First of all, let’s talk about the raw data. We have compiled all 48 Candidates performances, in chronological order, with how the player did relative to their rating, their age (outside the scope of this analysis), and counted how many prior/future appearances they have in the data set.

Of the 48 data points, there are 11 with zero prior events *and* zero future events, which is to say players who only competed in this Candidates format once. These will not help us in any way, to see if past performance predicts future performance, so immediately we’re down to 37 potentially useful data points. This leaves us with 14 players that have competed more than once in the Candidates, with 7 of them having played twice, 5 of them having played three times, and 2 having had four shots.

There are three ways we can attempt to parse this data that we will explore here. We can look only at each player’s first two events, and see if people tend to do better, worse, or the same (again, relative to rating) the second time around. We can also look at how each player’s first event compares to *all* their events that come afterwards (1, 2, or 3), to see if a first appearance establishes a meaningful long-term basis for whether they are uniquely good or bad at this event. And finally, most fittingly for Nepo’s situation, we can look at each player’s *most recent* result and compare it to all of their prior events to see if there is any reason to think their final (so far) mark was predictable in a way based on earlier results.

Let’s start with first two. Here is a chart of each of the fourteen players’ first and second Candidates performances and their “try two delta”, or whether their relative performance was better or worse, and by how much, the second time around.

The average change is just 5 points, half the players improved on try two and half did worse. The five players whose first event was negative had positive second events three times and negative twice. The nine players who started out positive were positive again five times and negative four times. In other words, no matter how hard we squint, this looks almost entirely random. A player’s first Candidates appearance does *not* appear to predict their second result in any way. Good news for Alireza Firouzja and his fans, perhaps, but maybe not entirely relevant to Nepo’s situation as the main point here is that he caught our attention and inspired this article by winning twice in a row, not just because of his first overperformance.

Before moving on we want to make a note about Radjabov. The biggest “improvement” from event one to event two is also the sketchiest data point. There was almost a full decade between the two events, as he literally played the first and last event we’re considering.

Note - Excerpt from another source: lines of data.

-- ==== Sys2Proof/Certificates/Slice0/Obligations.lean ====
section
/-! DEFINITION. The statements about the K3, from the numbered rules of the spec. -/

open Sys2Proof Sys2Proof.Machine Host

/-! ### Results of lane arithmetic -/

/-- R316, R349, R391, and R99, R311, R368, R378, R381, R396 for the instructions of format T: integer results modulo 2^32,
no flag, no fault; division by 0 and the overflowing quotient; shifts by the low five bits of b; logic, bit fields and
SEL; the words that R316, R349 and R391 give. -/
def Obligations.IntegerResults : Prop :=
  (∀ f : TOp,
    let a := fun (w : Wave) (ln : Nat) (th : Thread) => src32 w ln th f.a
    let b := fun (w : Wave) (ln : Nat) (th : Thread) => src32 w ln th f.b
    let d := fun (w : Wave) (ln : Nat) (th : Thread) => src32 w ln th f.d
    let len := fun (w : Wave) (ln : Nat) (th : Thread) => min ((b w ln th).extractLsb' 8 8).toNat 32
    let pos := fun (w : Wave) (ln : Nat) (th : Thread) => ((b w ln th).extractLsb' 0 8).toNat
    let ones := fun (w : Wave) (ln : Nat) (th : Thread) => ((1 : BitVec 33) <<< len w ln th - 1).setWidth 32
    Gives32 (.iadd f) f.d f.w (fun w ln th => a w ln th + b w ln th) ∧
    Gives32 (.isub f) f.d f.w (fun w ln th => a w ln th - b w ln th) ∧
    Gives32 (.imul f) f.d f.w (fun w ln th => a w ln th * b w ln th) ∧
    Gives32 (.imad f) f.d f.w (fun w ln th => a w ln th * b w ln th + d w ln th) ∧
    Gives32 (.imulh f) f.d f.w (fun w ln th => ((a w ln th).signExtend 64 * (b w ln th).signExtend 64).extractLsb' 32 32) ∧
    Gives32 (.imulhu f) f.d f.w (fun w ln th => ((a w ln th).setWidth 64 * (b w ln th).setWidth 64).extractLsb' 32 32) ∧
    Gives32 (.idiv f) f.d f.w (fun w ln th => if b w ln th = 0 then 0xFFFFFFFF else (a w ln th).sdiv (b w ln th)) ∧
    Gives32 (.idivu f) f.d f.w (fun w ln th => if b w ln th = 0 then 0xFFFFFFFF else a w ln th / b w ln th) ∧
    Gives32 (.irem f) f.d f.w (fun w ln th => if b w ln th = 0 then a w ln th else (a w ln th).srem (b w ln th)) ∧
    Gives32 (.iremu f) f.d f.w (fun w ln th => if b w ln th = 0 then a w ln th else a w ln th % b w ln th) ∧
    Gives32 (.imin f) f.d f.w (fun w ln th => if (a w ln th).toInt ≤ (b w ln th).toInt then a w ln th else b w ln th) ∧
    Gives32 (.imax f) f.d f.w (fun w ln th => if (a w ln th).toInt ≤ (b w ln th).toInt then b w ln th else a w ln th) ∧
    Gives32 (.umin f) f.d f.w (fun w ln th => if a w ln th ≤ b w ln th then a w ln th else b w ln th) ∧
    Gives32 (.umax f) f.d f.w (fun w ln th => if a w ln th ≤ b w ln th then b w ln th else a w ln th) ∧
    Gives32 (.and f) f.d f.w (fun w ln th => a w ln th &&& b w ln th) ∧
    Gives32 (.or f) f.d f.w (fun w ln th => a w ln th ||| b w ln th) ∧
    Gives32 (.xor f) f.d f.w (fun w ln th => a w ln th ^^^ b w ln th) ∧
    Gives32 (.andn f) f.d f.w (fun w ln th => a w ln th &&& ~~~(b w ln th)) ∧
    Gives32 (.shl f) f.d f.w (fun w ln th => a w ln th <<< (b w ln th &&& 31)) ∧
    Gives32 (.shru f) f.d f.w (fun w ln th => a w ln th >>> (b w ln th &&& 31)) ∧
    Gives32 (.shrs f) f.d f.w (fun w ln th => (a w ln th).sshiftRight' (b w ln th &&& 31)) ∧
    Gives32 (.bfx f) f.d f.w (fun w ln th => a w ln th >>> pos w ln th &&& ones w ln th) ∧
    Gives32 (.bfi f) f.d f.w (fun w ln th =>
      let mask := ones w ln th <<< pos w ln th
      d w ln th &&& ~~~mask ||| a w ln th <<< pos w ln th &&& mask) ∧
    Gives32 (.sel f) f.d f.w (fun w ln th => if th.rp 0 then a w ln th else b w ln th)) ∧
  (let t : TOp := ⟨.v 8, .v 6, .v 4, false, false, false⟩
   Decodes 32 [(0x10182005, .iadd t), (0x10182009, .isub t), (0x1018200D, .imul t), (0x10182011, .imulh t),
     (0x10182015, .imulhu t), (0x10182019, .imad t), (0x1018201D, .idiv t), (0x10182021, .idivu t),
     (0x10182025, .irem t), (0x10182029, .iremu t), (0x1018202D, .imin t), (0x10182031, .imax t),
     (0x0A101835, .umin ⟨.v 5, .v 4, .v 3, false, false, false⟩), (0x0A101839, .umax ⟨.v 5, .v 4, .v 3, false, false, false⟩),
     (0x080C1059, .bfx ⟨.v 4, .v 3, .v 2, false, false, false⟩), (0x080C105D, .bfi ⟨.v 4, .v 3, .v 2, false, false, false⟩)]) ∧
  Decodes 16 [(0x1882, .iaddCompact ⟨.v 6, 4⟩), (0x1884, .isubCompact ⟨.v 6, 4⟩), (0x1886, .imulCompact ⟨.v 6, 4⟩)]

/-- R113, R315, R348, R350, R365, R366, R375 and the immediate forms of R311, R368, R381, R396; no flag. -/
def Obligations.ImmediateResults : Prop :=
  (∀ f : IOp,
    let a := fun (w : Wave) (ln : Nat) (th : Thread) => src32 w ln th f.a
    Gives32 (.iaddi f) f.d f.w (fun w ln th => a w ln th + f.imm.signExtend 32) ∧
    Gives32 (.andi f) f.d f.w (fun w ln th => a w ln th &&& f.imm.setWidth 32) ∧
    Gives32 (.ori f) f.d f.w (fun w ln th => a w ln th ||| f.imm.setWidth 32) ∧
    Gives32 (.xori f) f.d f.w (fun w ln th => a w ln th ^^^ f.imm.setWidth 32) ∧
    Gives32 (.shli f) f.d f.w (fun w ln th => a w ln th <<< (f.imm &&& 31)) ∧
    Gives32 (.shrui f) f.d f.w (fun w ln th => a w ln th >>> (f.imm &&& 31)) ∧
    Gives32 (.shrsi f) f.d f.w (fun w ln th => (a w ln th).sshiftRight' (f.imm &&& 31))) ∧
  (∀ f : LOp,
    Gives32 (.movi f) f.d false (fun _ _ _ => f.imm.signExtend 32) ∧
    Gives32 (.movhi f) f.d false (fun w ln th => f.imm ++ (src32 w ln th f.d).setWidth 16)) ∧
  (∀ f : MovOp, Gives32 (.mov f) f.d f.w (fun w ln th => src32 w ln th f.a)) ∧
  (∀ f : RngOp, Gives32 (.rng f) f.d f.w
    (fun w ln th => rngHash (src32 w ln th f.a) (w.rs (2 * f.key)) (w.rs (2 * f.key + 1)))) ∧
  (∀ f : IFnOp FsgnFn, Gives32 (.fsgn f) f.d f.w (fun w ln th => match f.fn with
    | .neg => src32 w ln th f.a ^^^ 0x80000000
    | .abs => src32 w ln th f.a &&& 0x7FFFFFFF
    | .nabs => src32 w ln th f.a ||| 0x80000000)) ∧
  (∀ f : IFnOp BcntFn, Gives32 (.bcnt f) f.d f.w (fun w ln th => match f.fn with
    | .pop => BitVec.ofNat 32 (((List.range 32).filter fun k => (src32 w ln th f.a).getLsbD k).length)
    | .clz => (src32 w ln th f.a).clz
    | .ctz => (src32 w ln th f.a).ctz
    | .rev => (src32 w ln th f.a).reverse)) ∧
  (∀ ctr lo hi : Word,
    let x := (ctr ^^^ lo).toNat * 0x2C9277B5 % 2 ^ 32
    let y := ((x ^^^ x / 2 ^ 15) ^^^ hi.toNat) * 0xAC564B05 % 2 ^ 32
    (rngHash ctr lo hi).toNat = y ^^^ y / 2 ^ 16) ∧
  Rejects 0x1A5 0x1FD (fun w => 3 ≤ w.toNat / 2 ^ 24) ∧ Rejects 0x1B9 0x1FD (fun w => 4 ≤ w.toNat / 2 ^ 24) ∧
  Decodes 32 [(0xFF020469, .iaddi ⟨0xFF, .v 1, .v 1, false, false⟩), (0x01040869, .iaddi ⟨1, .v 2, .v 2, false, false⟩),
    (0x01080DA5, .fsgn ⟨.abs, .v 4, .v 3, false, false⟩), (0x02244DB9, .bcnt ⟨.ctz, .v 18, .v 19, false, false⟩)]

/-- R308, R309, R310, R312: address registers move modulo 2^72; APUT writes one part, AGET reads one; only AGET enters a
latch. -/
def Obligations.AddressResults : Prop :=
  (∀ f : AaddOp, GivesA (.aadd f) f.d (fun w ln th => th.ra f.a + (src32 w ln th f.b).signExtend 72)) ∧
  (∀ f : AaddiOp, GivesA (.aaddi f) f.d (fun _ _ th => th.ra f.a + f.imm.signExtend 72)) ∧
  (∀ f : AputOp, GivesA (.aput f) f.d (fun w ln th => match f.part with
    | .lo => (th.ra f.d).extractLsb' 32 40 ++ src32 w ln th f.a
    | .mid => (th.ra f.d).extractLsb' 64 8 ++ src32 w ln th f.a ++ (th.ra f.d).extractLsb' 0 32
    | .hi => (src32 w ln th f.a).extractLsb' 0 8 ++ (th.ra f.d).extractLsb' 0 64)) ∧
  (∀ f : AgetOp, Gives32 (.aget f) f.d f.w (fun _ _ th => match f.part with
    | .lo => (th.ra f.a).extractLsb' 0 32
    | .mid => (th.ra f.a).extractLsb' 32 32
    | .hi => ((th.ra f.a).extractLsb' 64 8).setWidth 32)) ∧
  Rejects 0x8D 0x01E3C7FD (fun _ => false) ∧ Rejects 0x91 0x000081FD (fun _ => false) ∧
  Rejects 0x95 0x0001E3FD (fun w => 3 ≤ w.toNat / 2 ^ 24) ∧ Rejects 0x99 0x00F001FD (fun w => 3 ≤ w.toNat / 2 ^ 24) ∧
  Decodes 32 [(0x0600108D, .aadd ⟨.v 3, 0, 2, false⟩), (0x00401291, .aaddi ⟨64, 1, 1, false⟩),
    (0x02000499, .aget ⟨.hi, 0, .v 1, false, false⟩), (0x02020095, .aput ⟨.hi, .v 1, 0, false⟩)]

/-- R351, R379: ICMP, ICMPI and SETP write one predicate, enter no latch and raise no flag. -/
def Obligations.PredicateResults : Prop :=
  (∀ f : CmpOp ICond, GivesP (.icmp f) f.p (fun w ln th => icmp32 f.c (src32 w ln th f.a) (src32 w ln th f.b))) ∧
  (∀ f : CmpIOp, GivesP (.icmpi f) f.p (fun w ln th => icmp32 f.c (src32 w ln th f.a) (f.imm.signExtend 32))) ∧
  (∀ f : SetpOp, GivesP (.setp f) f.d (fun _ _ th => match f.fn with
    | .and => th.rp f.x && th.rp f.y
    | .or => th.rp f.x || th.rp f.y
    | .xor => th.rp f.x ^^ th.rp f.y
    | .andn => th.rp f.x && !th.rp f.y
    | .not => !th.rp f.x
    | .one => true
    | .zero => false)) ∧
  (∀ a b, icmp32 .eq a b = decide (a = b) ∧ icmp32 .ne a b = decide (a ≠ b) ∧
    icmp32 .lt a b = decide (a.toInt < b.toInt) ∧ icmp32 .le a b = decide (a.toInt ≤ b.toInt) ∧
    icmp32 .gt a b = decide (b.toInt < a.toInt) ∧ icmp32 .ge a b = decide (b.toInt ≤ a.toInt) ∧
    icmp32 .lo a b = decide (a.toNat < b.toNat) ∧ icmp32 .ls a b = decide (a.toNat ≤ b.toNat) ∧
    icmp32 .hi a b = decide (b.toNat < a.toNat) ∧ icmp32 .hs a b = decide (b.toNat ≤ a.toNat)) ∧
  Rejects 0x65 0x000005FD (fun w => 10 ≤ w.toNat / 2 ^ 14 % 16) ∧ Rejects 0x1BD 0x000003FD (fun w => 10 ≤ w.toNat / 2 ^ 13 % 16) ∧
  Rejects 0x1C1 0xC0F1E3FD (fun w =>
    let op := w.toNat / 2 ^ 27 % 8
    let y := w.toNat / 2 ^ 24 % 8
    let x := w.toNat / 2 ^ 17 % 8
    op = 7 ∨ (op = 4 ∧ y ≠ 0) ∨ ((op = 5 ∨ op = 6) ∧ (x ≠ 0 ∨ y ≠ 0))) ∧
  Decodes 32 [(0x0C108865, .icmp ⟨.v 6, .v 4, .lt, 1, false, false⟩), (0xFF0AADBD, .icmpi ⟨0xFF, .v 5, .ge, 3, false⟩),
    (0x14EC45BD, .icmpi ⟨20, .tix, .lt, 1, false⟩), (0x030209C1, .setp ⟨.and, 3, 1, 2, false⟩),
    (0x0A0205C1, .setp ⟨.or, 2, 1, 1, false⟩), (0x200201C1, .setp ⟨.not, 0, 1, 0, false⟩), (0x300005C1, .setp ⟨.zero, 0, 0, 1, false⟩)]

And that first event was the biggest underperformance out of the entire initial set of 48, so regression to the mean was hardly surprising. It’s not statistically sound to just declare something an outlier because you don’t like it, but since we’ve already accepted that this analysis is operating more on “feel” than pure statistical rigor, we have to note that this data point feels like an outlier, whether that’s truly justified or not. Moving forward we will do our next two analyses both including and excluding it, to see how much effect it has on possible conclusion.

So let’s now allow the third and fourth appearances (where they exist) to join the data set, and see if adding that data in allows each player’s first appearance to appear any more predictive. On this graph we have first appearance over/under performance on the x-axis, while averaging *all future* over/under performances and placing them on the y-axis.

We can see that while the trendline slopes very slightly upward, there is basically no correlation here. But ignore that dot in the top left (Radjabov) and the eye test suggests maybe there actually is something here. Since we’re just messing around with what we already know to be insufficient data, and we already know all conclusions come with a giant grain of salt, let’s go ahead and see how the graph looks without that point:

There’s nothing here I find convincing, but it is at least true that we’re starting to see a little bit of correlation after randomly throwing out the weird data point we don’t like with no real justification. It’s super random near the center, players whose first event was a relatively slight over or under performance don’t show us anything too interesting, but the biggest (non-Radjabov) underperformance was a player who underperformed again, and the three biggest first-event overperformances are players who overperformed their future events as well. Here’s the data, if you prefer that to a graph. I’m not convinced, but it’s getting vaguely interesting.

So what about looking from the end, instead of from the beginning? How predictable was each of these 14 players’ final (as of 2022) Candidates result (relative to their rating) based on the average of all their prior events? Once again, let us turn to the graphs. First the full data:

And once again, Radjabov just doesn’t fit the eye test, so let’s stop burying the lead and just skip to the chart that ignores him:

Suddenly we have significant correlation! Not significant amounts of data, it’s all still super sketchy to really claim any of this means anything… but it sure starts to seem like if we look at all of a player’s prior performances we can start to get some sense that if they are historically better or worse in their previous Candidates attempts than their rating indicates, maybe that actually does suggest they’ll do better or worse than their rating this time around too. Here’s the data table:

When you average multiple prior performances (where possible), most players don’t actually have a history of significantly over or under performing. From Levon (-27) to Fabi (+22) there are eight that didn’t really make a prediction about our final result. The two who entered significantly underperforming in the past each only had one prior event, so hard to draw much meaning from that either. But the bottom of the chart feels genuinely interesting. The four players with the best prior performances relative to rating (and two of them did have multiple events) all proceeded to overperform again.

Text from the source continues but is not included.